--- Task prompt ---
Your result should be the lines holding the word "func", copied from the entries below.

(Stored data entries)
____________

-- ==== Sys2Proof/Safety.lean ====
section
/-! DEFINITION. What claims mean by a command that completes, and by a step that keeps a property; the properties kept; what each command may touch. -/

namespace Sys2Proof.Safety

open Sys2Proof.Machine

/-- The command answers a next state with a property. -/
def Completes (c : Instr) (s : State) (post : State → Prop) : Prop := ∃ t, exec c s = .next t ∧ post t

/-- A property that every step keeps, in every state that has it. -/
def KeptByStep (inv : State → Prop) : Prop := ∀ s t, inv s → step s = .next t → inv t

/-! ### Properties that every step keeps -/

/-- The register store and both copies of the RC registers are in their canonical form: addresses rising, no entry equal to what an unlisted address reads as (R6, R48). -/
abbrev CanonicalStores (s : State) : Prop :=
  s.regs.wf mapReset = true ∧ s.rcSpi.settled.wf (fun _ => 0) = true ∧ s.rcSpi.fresh.wf (fun _ => 0) = true
    ∧ s.rcPf.settled.wf (fun _ => 0) = true ∧ s.rcPf.fresh.wf (fun _ => 0) = true

/-- No notice queue holds more words than it has: 1,920 for a ring VI, 8,192 for the board, popped words not counted (R261, R267, R269). -/
abbrev NoticesFit (s : State) : Prop := ∀ q : Fin 65, queueWords s q ≤ queueSize q

/-- The mode that follows the input path while Folio is unpowered (R381). -/
def unpoweredMode : InState → Mode
  | .off => .off
  | .seating => .seating
  | .inrush => .inrush
  | .on => .inrush
  | .lost => .seating
  | .retryWait => .seating
  | .latched => .seating

/-- Standalone or Managed. -/
def ordinary (m : Mode) : Prop := m = .standalone ∨ m = .managed

/-- The mode unit is in order: while Folio is unpowered the mode follows the input path, and while it is powered it is Boot or later (R51, R381); each mode that is left for the one before it holds one it may return to (R384, R412); a Suspend entry is in progress only in Standalone and Managed (R398). -/
structure ModesInOrder (s : State) : Prop where
  unpowered : s.folioOn = false → s.modes.mode = unpoweredMode s.input.state
  powered : s.folioOn = true → 3 ≤ s.modes.mode.code
  suspended : s.modes.mode = .suspend → ordinary s.modes.beforeSuspend
  brownout : s.modes.mode = .brownout → ordinary s.modes.beforeBrownout
  quarantined : s.modes.mode = .quarantine →
    ordinary s.modes.beforeQuarantine ∨ (s.modes.beforeQuarantine = .brownout ∧ ordinary s.modes.beforeBrownout)
      ∨ (s.modes.beforeQuarantine = .suspend ∧ ordinary s.modes.beforeSuspend)
  suspending : s.modes.suspending = true → ordinary s.modes.mode

/-- The modes that may follow each mode (R384, R386): the rows of R384's table, the loss of a Folio rail from every powered mode, and Brownout as Boot ends under the early warning. -/
def modesAfter : Mode → List Mode
  | .off => [.seating, .inrush]
  | .seating => [.off, .inrush]
  | .inrush => [.off, .seating, .boot]
  | .boot => [.standalone, .managed, .quarantine, .brownout, .holdup, .off, .seating, .inrush]
  | .standalone => [.managed, .brownout, .holdup, .suspend, .standby, .quarantine, .ret, .boot, .off, .seating, .inrush]
  | .managed => [.brownout, .holdup, .suspend, .standby, .quarantine, .ret, .boot, .off, .seating, .inrush]
  | .brownout => [.standalone, .managed, .holdup, .quarantine, .boot, .off, .seating, .inrush]
  | .holdup => [.boot, .off, .seating, .inrush]
  | .suspend => [.standalone, .managed, .brownout, .holdup, .standby, .quarantine, .boot, .off, .seating, .inrush]
  | .standby => [.boot, .off, .seating, .inrush]
  | .quarantine => [.standalone, .managed, .brownout, .suspend, .holdup, .ret, .boot, .off, .seating, .inrush]
  | .ret => [.holdup, .off, .seating, .inrush]

/-! ### What a command may touch -/

/-- The commands given through one PRIV register, with their stamp, the master's path and the register's address (R44). -/
def privilegedBy : Instr → Option (Nat × Path × Nat)
  | .inClear t p => some (t, p, 0x28040)
  | .inClearFetFail t p => some (t, p, 0x28040)
  | .modeManaged t p => some (t, p, 0x1000)
  | .modeSuspend t p => some (t, p, 0x1000)
  | .modeStandby t p => some (t, p, 0x1000)
  | .modeWake t p => some (t, p, 0x1000)
  | .modeReboot t p => some (t, p, 0x1000)
  | .imgOpenFw t p => some (t, p, 0x1020)
  | .imgOpenCfg t p => some (t, p, 0x1020)
  | .imgDataWrite t p _ => some (t, p, 0x1024)
  | .imgCommit t p _ => some (t, p, 0x1020)
  | .imgAbandon t p => some (t, p, 0x1020)
  | .pfTrustWrite t p _ => some (t, p, 0x30)
  | .epochStageWrite t p addr _ => some (t, p, addr.toNat)
  | .rubricCommit t p => some (t, p, 0x200)
  | .rubricAbort t p => some (t, p, 0x200)
  | .ownAssign t p port _ => some (t, p, portReg port 0x204)
  | .viBindWrite t p v _ => some (t, p, bindAddr v)
  | .qpReset t p q => some (t, p, 0x80804 + 8 * q.val)
  | .bcHeadRead t p w => some (t, p, headAddr w)
  | .bcPop t p => some (t, p, 0x5002C)
  | .bcSkip t p => some (t, p, 0x5002C)
  | .bcFlush t p => some (t, p, 0x50030)
  | .bcIrqAck t p => some (t, p, 0x50008)
  | .pdSendCaps t p port => some (t, p, portReg port 0x401C)
  | .pdHardReset t p port => some (t, p, portReg port 0x401C)
  | .pdErrorRecovery t p port => some (t, p, portReg port 0x401C)
  | .clearFetFail t p port => some (t, p, portReg port 0x8040)
  | .clearLatch t p port => some (t, p, portReg port 0x8040)
  | .timeSample t p => some (t, p, 0x810)
  | .palFreeze t p => some (t, p, 0x40010)
  | .palUnfreeze t p => some (t, p, 0x40010)
  | .palVerify t p => some (t, p, 0x40010)
  | .palLoad t p => some (t, p, 0x40104)
  | .palNext t p => some (t, p, 0x40104)
  | .palPrev t p => some (t, p, 0x40104)
  | .quarExit t p => some (t, p, 0x203C)
  | .advanceFloor t p => some (t, p, 0x10008)
  | .returnArm t p => some (t, p, 0x10008)
  | .returnDisarm t p => some (t, p, 0x10008)
  | .keyLoad t p _ => some (t, p, 0x10010)
  | .keyWithdraw t p _ => some (t, p, 0x10010)
  | .fuseOwner t p => some (t, p, 0x10010)
  | _ => none

/-- The parts of the block that a frame speaks of: one for each field of State, but for time, the queue and the pins, which other statements cover; the two copies of the RC registers are one part. -/
inductive Piece where
  | out
  | freeCtr
  | limits
  | folioOn
  | strokeBase
  | resyncAt
  | regs
  | rc
  | pairs
  | writes
  | staged
  | rubric
  | trustBySpi
  | trustConfigured
  | link
  | localEvents
  | localLost
  | pal
  | margin
  | disc
  | clusters
  | engines
  | regionTemp
  | lanes
  | modes
  | img
  | nor
  | blot
  | sealUnit
  | input
  | vauxOk
  | power
  | pd
  | ptp
  | own
  | vis
  | devices
  | eps
  | nibs
  | qps
  | eth
  | prp
  | pcie
  | timelines
  | ink
  | cvis
  | cviews
  | cports
  | ligs
  | func
  deriving DecidableEq, Repr

/-- Every part. -/
def Piece.all : List Piece :=
  [.out, .freeCtr, .limits, .folioOn, .strokeBase, .resyncAt, .regs, .rc, .pairs, .writes, .staged, .rubric, .trustBySpi, .trustConfigured, .link, .localEvents, .localLost, .pal,
   .margin, .disc, .clusters, .engines, .regionTemp, .lanes, .modes, .img, .nor, .blot, .sealUnit, .input, .vauxOk, .power, .pd, .ptp, .own, .vis,
   .devices, .eps, .nibs, .qps, .eth, .prp, .pcie, .timelines, .ink, .cvis, .cviews, .cports, .ligs, .func]

/-- Every part but these. -/
def Piece.allBut (ps : List Piece) : List Piece := Piece.all.filter (fun p => !ps.contains p)

/-- A part is as it was. Of the copies of the RC registers: nothing was stamped by the command, though time may have moved what stood stamped into what a read returns (R48). Of Margin: everything but the two bits that the threshold moves at the end of every command (R273). Of what goes out: nothing did. -/
def Piece.same (s u : State) : Piece → Prop
  | .out => u.out = []
  | .freeCtr => u.freeCtr = s.freeCtr
  | .limits => u.limits = s.limits
  | .folioOn => u.folioOn = s.folioOn
  | .strokeBase => u.strokeBase = s.strokeBase
  | .resyncAt => u.resyncAt = s.resyncAt
  | .regs => u.regs = s.regs
  | .rc => (u.rcSpi = s.rcSpi ∧ u.rcPf = s.rcPf) ∨ (u.rcSpi = s.rcSpi.fold ∧ u.rcPf = s.rcPf.fold)
  | .pairs => u.pairs = s.pairs
  | .writes => u.writes = s.writes
  | .staged => u.staged = s.staged
  | .rubric => u.rubric = s.rubric
  | .trustBySpi => u.trustBySpi = s.trustBySpi
  | .trustConfigured => u.trustConfigured = s.trustConfigured
  | .link => u.link = s.link
  | .localEvents => u.localEvents = s.localEvents
  | .localLost => u.localLost = s.localLost
  | .pal => u.pal = s.pal
  | .margin => u.margin.queues = s.margin.queues ∧ u.margin.opened = s.margin.opened ∧ u.margin.wordIndex = s.margin.wordIndex ∧
      u.margin.aborted = s.margin.aborted ∧ u.margin.lineHeld = s.margin.lineHeld ∧ u.margin.hbDue = s.margin.hbDue
  | .disc => u.disc = s.disc
  | .clusters => u.clusters = s.clusters
  | .engines => u.engines = s.engines
  | .regionTemp => u.regionTemp = s.regionTemp
  | .lanes => u.lanes = s.lanes
  | .modes => u.modes = s.modes
  | .img => u.img = s.img
  | .nor => u.nor = s.nor
  | .blot => u.blot = s.blot
  | .sealUnit => u.sealUnit = s.sealUnit
  | .input => u.input = s.input
  | .vauxOk => u.vauxOk = s.vauxOk
  | .power => u.power = s.power
  | .pd => u.pd = s.pd
  | .ptp => u.ptp = s.ptp
  | .own => u.own = s.own
  | .vis => u.vis = s.vis
  | .devices => u.devices = s.devices
  | .eps => u.eps = s.eps
  | .nibs => u.nibs = s.nibs
  | .qps => u.qps = s.qps
  | .eth => u.eth = s.eth
  | .prp => u.prp = s.prp
  | .pcie => u.pcie = s.pcie
  | .timelines => u.timelines = s.timelines
  | .ink => u.ink = s.ink
  | .cvis => u.cvis = s.cvis
  | .cviews => u.cviews = s.cviews
  | .cports => u.cports = s.cports
  | .ligs => u.ligs = s.ligs
  | .func => u.func = s.func

/-- The five groups of commands the frames are stated for. -/
inductive CmdGroup where
  | power
  | board
  | host
  | bus
  | usb
  deriving DecidableEq, Repr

____________

--- Answer to this problem ---
  | func
   .devices, .eps, .nibs, .qps, .eth, .prp, .pcie, .timelines, .ink, .cvis, .cviews, .cports, .ligs, .func]
  | .func => u.func = s.func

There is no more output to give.